Josh Billings was an American humorist of the nineteenth century. This article deals primarily with application of one of his aphorisms to editing on Wikipedia.
"It ain't ignorance causes so much trouble; it's folks knowing so much that ain't so."
- attributed to Josh Billings with variants[1]
Which is sometimes cited as "The trouble ain't what people don't know, it's what they know that ain't so."
Ronald Reagan used the quote: "Well, the trouble with our liberal friends is not that they're ignorant; it's just that they know so much that isn't so.”[2]
Wikipedia requires reliable sources. Wikipedia only reports what those sources say.

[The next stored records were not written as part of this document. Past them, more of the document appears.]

-- ==== Sys2Proof/Decode.lean ====
section
/-! DEFINITION. Decoding of slots (R26 to R37, R54), total, with a name for each way a word is rejected;
and after it an encoder written from the same tables. All that a word says is read here, once. -/

namespace Sys2Proof

/-- Why a word is no slot. Each of these traps ILLEGAL at decode (R42, R55). -/
inductive Reject where
  /-- U = 0b110 (R27) -/
  | reservedUnit
  /-- a pad slot whose [27:0] is not zero (R27) -/
  | padNotZero
  /-- an opcode the unit does not assign (R54, R55) -/
  | unassigned
  /-- an operand code, a D field, or a field that must be zero or in a range, is not (R29, R30, R42) -/
  | badField
deriving DecidableEq, Repr

/-- What one word of a group is: an instruction, the literal of the group, or a pad (R27). -/
inductive Slot where
  | instr (i : Instr)
  | lit (payload : BitVec 28)
  | pad
deriving DecidableEq, Repr

/-! ## Formats and their codes -/

/-- The format code of R75. -/
def fmtCode : Fmt → BitVec 4
  | .fp32 => 0x0 | .fp16 => 0x1 | .bf16 => 0x2 | .e4m3 => 0x3 | .e5m2 => 0x4 | .e2m1 => 0x5 | .fp64 => 0x6
  | .int32 => 0x7 | .int16 => 0x8 | .int8 => 0x9 | .int4 => 0xA | .uint32 => 0xB | .uint16 => 0xC
  | .uint8 => 0xD | .sp2 => 0xE

/-- The format a code names; 0xF is reserved (R75). -/
def fmtOf (c : BitVec 4) : Option Fmt :=
  match c.toNat with
  | 0x0 => some .fp32 | 0x1 => some .fp16 | 0x2 => some .bf16 | 0x3 => some .e4m3 | 0x4 => some .e5m2
  | 0x5 => some .e2m1 | 0x6 => some .fp64 | 0x7 => some .int32 | 0x8 => some .int16 | 0x9 => some .int8
  | 0xA => some .int4 | 0xB => some .uint32 | 0xC => some .uint16 | 0xD => some .uint8 | 0xE => some .sp2
  | _ => none

/-! ## Fields of a word -/

/-- Bits [lo + len - 1 : lo] of a slot. -/
def bits (w : W32) (lo len : Nat) : BitVec len := w.extractLsb' lo len
/-- [27:22], the opcode within the unit (R26). -/
def opOf (w : W32) : BitVec 6 := bits w 22 6
/-- [21:18], the uniform guard of S, BA and C slots (R28, R36). -/
def gOf (w : W32) : Fin 16 := (bits w 18 4).toFin
/-- [21:19], the lane guard of V slots (R28). -/
def gvOf (w : W32) : Fin 8 := (bits w 19 3).toFin
/-- [18], the Q bit of V slots (R28). -/
def qOf (w : W32) : Bool := w.getLsbD 18
/-- [17:12], the D field (R28). -/
def dOf (w : W32) : BitVec 6 := bits w 12 6
/-- [11:6], the A field (R28). -/
def aOf (w : W32) : BitVec 6 := bits w 6 6
/-- [5:0], the B field (R28). -/
def bOf (w : W32) : BitVec 6 := bits w 0 6

/-- The operand code of a source (R30). -/
def srcCode : Src → BitVec 6
  | .reg r => BitVec.ofNat 6 r.val
  | .latch n => BitVec.ofNat 6 (0x20 + n.val)
  | .zero => 0x28
  | .lit => 0x29
  | .ident => 0x2A
  | .fifo n => BitVec.ofNat 6 (0x30 + n.val)
  | .one => 0x36
  | .mone => 0x37

/-- The source an operand code names (R30); the codes 0x2B to 0x2F and 0x38 to 0x3F name none. -/
def srcOf (c : BitVec 6) : Option Src :=
  let n := c.toNat
  if h : n < 32 then some (.reg ⟨n, h⟩)
  else if n < 40 then some (.latch (Fin.ofNat 8 (n - 32)))
  else if n = 0x28 then some .zero
  else if n = 0x29 then some .lit
  else if n = 0x2A then some .ident
  else if n < 0x30 then none
  else if n < 0x36 then some (.fifo (Fin.ofNat 6 (n - 0x30)))
  else if n = 0x36 then some .one
  else if n = 0x37 then some .mone
  else none

/-- The source a C slot's operand code names: no pop (R30, R36). -/
def srcCOf (c : BitVec 6) : Option Src :=
  match srcOf c with
  | some (.fifo _) => none
  | o => o
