/-- One part of an element in global memory. -/
def partSpots (k : Access) (x : W64 × Nat) (s : State) : Res (List Spot × State) :=
  match if addressOk false x.1 s then paOf (spaceOf x.1) k x.1 s else trapWith .address with
  | .ok (pa, s) => .ok ((List.range x.2).map (fun i => .mem (pa + i)), s)
  | .error e => .error (stopAt x.1 e)

/-- Where the bytes of an element of a command's tensor lie, under the owner's translation, each part of it translated
(R151, R160, R221); `va` is what a fault names: of a tiled tensor, the address of the tile's table entry (log 88). -/
def spotOf (t : Tensor) (tid : Nat) (k : Access) (up : Nat) (c : List Nat) (s : State) : Res (List Spot × W64 × State) := do
  let n := 2 ^ t.esz
  let (p, s) ← match layout t tid true k c s with
    | .ok r => .ok r
    | .error e => .error (stopAt (BitVec.ofNat 64 (t.base + 8 * t.tileIndex c)) e)
  match p with
  | .as o => .ok ((List.range n).map (fun i => .as (o + up + i)), BitVec.ofNat 64 o, s)
  | .cb o => .ok ((List.range n).map (fun i => .cb (o + up + i)), BitVec.ofNat 64 o, s)
  | .va x =>
    let (l, s) ← inParts (partSpots k) (pageParts x n) s
    .ok (l.flatten, x, s)
  | .pa x pte va => match leafCheck k va pte x s with
    | .ok _ => .ok ((List.range n).map (fun i => .mem (x + i)), va, s)
    | .error e => .error (stopAt va e)

/-- One element of a command: where its bytes go, where they came from with the source's address, what they are. -/
structure Piece where
  dst : List Spot
  src : List Spot
  va : W64
  bytes : List Byte
deriving DecidableEq, Repr

/-- An element as the command converts it (R212, R213). -/
def convBytes (x : Xfer) (b : List Byte) : List Byte :=
  match convEn x.sh, convSf x.sh, convDf x.sh with
  | true, some f, some t => bytesOf (2 ^ x.dst.esz) (convertElem f t (convRounding x.sh) (ofBytes b)).1
  | _, _, _ => b

/-- FILL as an element (R213). -/
def fillBytes (x : Xfer) : List Byte :=
  let n := 2 ^ x.dst.esz
  (List.range n).map (fun i => BitVec.ofNat 8 (x.sh.fill.toNat / 2 ^ (8 * (i % 8))))

/-- One element is read (R213); poison names the address that `spotOf` gives and the byte's place in the element (R221, log 88). -/
def pieceAt (x : Xfer) (i : List Nat) (s : State) : Res (Piece × State) := do
  let dtid := x.sh.dtid.toNat
  if x.sh.fm then
    let (d, _, s) ← spotOf x.dst dtid .write x.dUp (addIndex x.sh.dc i) s
    .ok (⟨d, [], 0, fillBytes x⟩, s)
  else
    let (p, va, s) ← spotOf x.src x.sh.stid.toNat .read x.sUp (addIndex x.sh.sc i) s
    match findIdx (spotPoisoned s) p with
    | some i => trapAt .copyPoison (va + BitVec.ofNat 64 i)
    | none => .ok ()
    let (d, _, s) ← spotOf x.dst dtid .write x.dUp (addIndex x.sh.dc i) s
    .ok (⟨d, p, va, convBytes x (p.map (spotByte s))⟩, s)

/-- The elements in index order, up to the first that cannot be read or written. -/
def pieces (x : Xfer) : List (List Nat) → State → List Piece × State × Option Stop
  | [], s => ([], s, none)
  | i :: r, s =>
    match pieceAt x i s with
    | .error e => ([], s, some e)
    | .ok (p, s) =>
      let (l, s, e) := pieces x r s
      (p :: l, s, e)

/-- The bytes that a command writes, each at its spot; a byte that it also reads is unspecified (R213). -/
def pieceBytes (tick : Nat) (l : List Piece) : List (Spot × Byte) :=
  let sources := l.flatMap (·.src)
  (l.flatMap (fun p => p.dst.zip p.bytes)).mapIdx (fun n w =>
    if sources.contains w.1 then (w.1, Config.freeByte tick n) else w)

/-- The pairs of a list of spots for global memory, AS and CB. -/
def memPart (l : List (Spot × Byte)) : Cells := l.filterMap (fun w => match w.1 with | .mem a => some (a, w.2) | _ => none)
def asPart (l : List (Spot × Byte)) : Cells := l.filterMap (fun w => match w.1 with | .as a => some (a, w.2) | _ => none)
def cbPart (l : List (Spot × Byte)) : Cells := l.filterMap (fun w => match w.1 with | .cb a => some (a, w.2) | _ => none)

Wikipedia has many different kinds of editors, with many different backgrounds. Even if an editor is sure he knows the truth, another editor might note that sources point to a different "truth."
Thus it makes sense for all editors to admit their own fallibility when they assert that they "know" something to be true.
Benjamin Franklin in his speech on the Federal Constitution[3] said:
- It is therefore that, the older I grow, the more apt I am to doubt my own judgment of others. Most men, indeed, as well as most sects in religion, think themselves in possession of all truth, and that wherever others differ from them, it is so far error.
- On the whole, sir, I can not help expressing a wish that every member of the convention who may still have objections to it, would, with me, on this occasion, doubt a little of his own infallibility, and, to make manifest our unanimity, put his name to this instrument.
Wikipedia is a bigger project than the Constitutional Convention, and so Franklin's words should resound clearly here.
References
- ^ Readings in true and fair R. H. Parker, Robert Henry Parker, P. W. Wolnizer, Christopher Nobes 1 Review, Taylor & Francis, 1996 page 74
- ^ Reagan, Ronald. “A Time for Choosing”, 27th October, 1964.